Juriscraper is a scraper library started several years ago that gathers judicial opinions, oral arguments, and PACER data in the American court system. It is currently able to scrape:
- a variety of pages and reports within the PACER system
- opinions from all major appellate Federal courts
- opinions from all state courts of last resort except for Georgia (typically their "Supreme Court")
- oral arguments from all appellate federal courts that offer them
Juriscraper is part of a two-part system. The second part is your code, which calls Juriscraper. Your code is responsible for calling a scraper, downloading and saving its results. A reference implementation of the caller has been developed and is in use at CourtListener.com. The code for that caller can be found here. There is also a basic sample caller included in Juriscraper that can be used for testing or as a starting point when developing your own.
Some of the design goals for this project are:
- extensibility to support video, oral argument audio, etc.
- extensibility to support geographies (US, Cuba, Mexico, California)
- Mime type identification through magic numbers
- Generalized architecture with minimal code repetition
- XPath-based scraping powered by lxml's html parser
- return all meta data available on court websites (caller can pick what it needs)
- no need for a database
- clear log levels (DEBUG, INFO, WARN, CRITICAL)
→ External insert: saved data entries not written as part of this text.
-- ==== Sys2Proof/Laws/TaskKept.lean ====
section
/-! SUPPORT. What leaves the task descriptors as they are. -/

namespace Sys2Proof.Machine

/-! ### Ops.lean -/

theorem State.leaseRevoke_taskkept {r s : State} (h : TaskKept r s) (owner : Nat) : TaskKept r (s.leaseRevoke owner) := by
  unfold State.leaseRevoke
  exact h.upd rfl rfl

/-! ### KeyStore.lean -/

theorem State.deriveStart_taskkept {r s : State} (h : TaskKept r s) (slot : Nat) : TaskKept r (s.deriveStart slot) := by
  unfold State.deriveStart
  extract_lets x1
  refine TaskKept.ite ?_ ?_
  · exact h.upd rfl rfl
  · exact h

/-! ### Pilot.lean -/

theorem State.modEng_taskkept {r s : State} (h : TaskKept r s) (e : Nat) (f : Eng → Eng) : TaskKept r (s.modEng e f) := by
  unfold State.modEng State.modPlt
  exact h.upd rfl rfl

theorem State.pilotResume_taskkept {r s : State} (h : TaskKept r s) : TaskKept r s.pilotResume := by
  have fire : ∀ (s : State) (c q : Nat) (low : Bool), TaskKept r s → TaskKept r (let w := s.plt.waitingSet.filter fun x => x.1 == q
      if low && !w.isEmpty then
        let mine (r : TaskReq) : Bool := r.cls + (if 6 ≤ r.prio then 8 else 0) == q
        s.modPlt fun p => { p with
          waitingSet := p.waitingSet.filter fun x => x.1 != q
          resumes := p.resumes ++ w.map fun x => (c, x.2)
          wants := p.held.filter mine ++ p.wants
          held := p.held.filter fun r => !mine r }
      else s) := by
    intro s c q low h
    dsimp only
    split
    · unfold State.modPlt; exact h.upd rfl rfl
    · exact h
  unfold State.pilotResume
  exact TaskKept.foldl (fun y c hy => fire _ c (c + 8) _ (fire y c c _ hy)) _ h

theorem State.passRoles_taskkept {r s : State} (h : TaskKept r s) (e : Nat) : TaskKept r (s.passRoles e) := by
  unfold State.passRoles
  split
  · refine TaskKept.foldl ?_ _ h
    intro y a hy
    dsimp only
    split
    · split
      · unfold State.modPlt; exact hy.upd rfl rfl
      · exact hy
    · exact hy
  · split
    · rename_i x _
      dsimp only
      have h1 : TaskKept r (if s.plt.lpeEng = e then { (s.modPlt fun p => { p with lpeEng := x }) with fe := { s.fe with lpeBlockedTill := s.dt } } else s) := by
        split
        · unfold State.modPlt; exact h.upd rfl rfl
        · exact h
      generalize (if s.plt.lpeEng = e then { (s.modPlt fun p => { p with lpeEng := x }) with fe := { s.fe with lpeBlockedTill := s.dt } } else s) = y at h1
      split
      · apply State.deriveStart_taskkept; unfold State.modPlt; exact h1.upd rfl rfl
      · exact h1
    · exact h
  · split
    · exact h.upd rfl rfl
    · exact h
  · exact h

theorem State.rotOut_taskkept {r s : State} (h : TaskKept r s) (a1 : Rot) : TaskKept r (s.rotOut a1) := by
  unfold State.rotOut
  extract_lets x1
  have hx1 : TaskKept r x1 := by
    unfold x1
    apply State.leaseRevoke_taskkept
    apply State.passRoles_taskkept
    exact h
  clear_value x1
  apply State.modEng_taskkept
  exact hx1

theorem State.rotCheck_taskkept {r s : State} (h : TaskKept r s) : TaskKept r (s.rotCheck) := by
  unfold State.rotCheck
  split
  · exact h
  · extract_lets x3
    refine TaskKept.ite ?_ ?_
    · apply State.rotOut_taskkept
      exact h
    · exact h

end Sys2Proof.Machine
end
- friendly as possible to court websites
First step: Install Python 3.9+, then:
On Ubuntu based distributions/Debian Linux:
sudo apt-get install libxml2-dev libxslt-dev libyaml-dev
On Arch based distributions:
sudo pacman -S libxml2 libxslt libyaml
On macOS with Homebrew <https://brew.sh>:
brew install libyaml
pip install juriscraper
You can set an environment variable for where you want to stash your logs (this can be skipped, and /var/log/juriscraper/debug.log will be used as the default if it exists on the filesystem):
export JURISCRAPER_LOG=/path/to/your/log.txt
Some websites are too difficult to crawl without some sort of automated WebDriver. For these, Juriscraper either uses a locally-installed copy of geckodriver or can be configured to connect to a remote webdriver. If you prefer the local installation, you can download Selenium FireFox Geckodriver:
# choose OS compatible package from: # https://github.com/mozilla/geckodriver/releases/tag/v0.26.0 # un-tar/zip your download sudo mv geckodriver /usr/local/bin
If you prefer to use a remote webdriver, like Selenium's docker image, you can configure it with the following variables:
WEBDRIVER_CONN
: Use this to set the connection string to your remote
webdriver. By default, this is local
, meaning it will look for a local
installation of geckodriver. Instead, you can set this to something like,
'http://YOUR_DOCKER_IP:4444/wd/hub'
, which will switch it to using a remote
driver and connect it to that location.
SELENIUM_VISIBLE
: Set this to any value to disable headless mode in your
selenium driver, if it supports it. Otherwise, it defaults to headless.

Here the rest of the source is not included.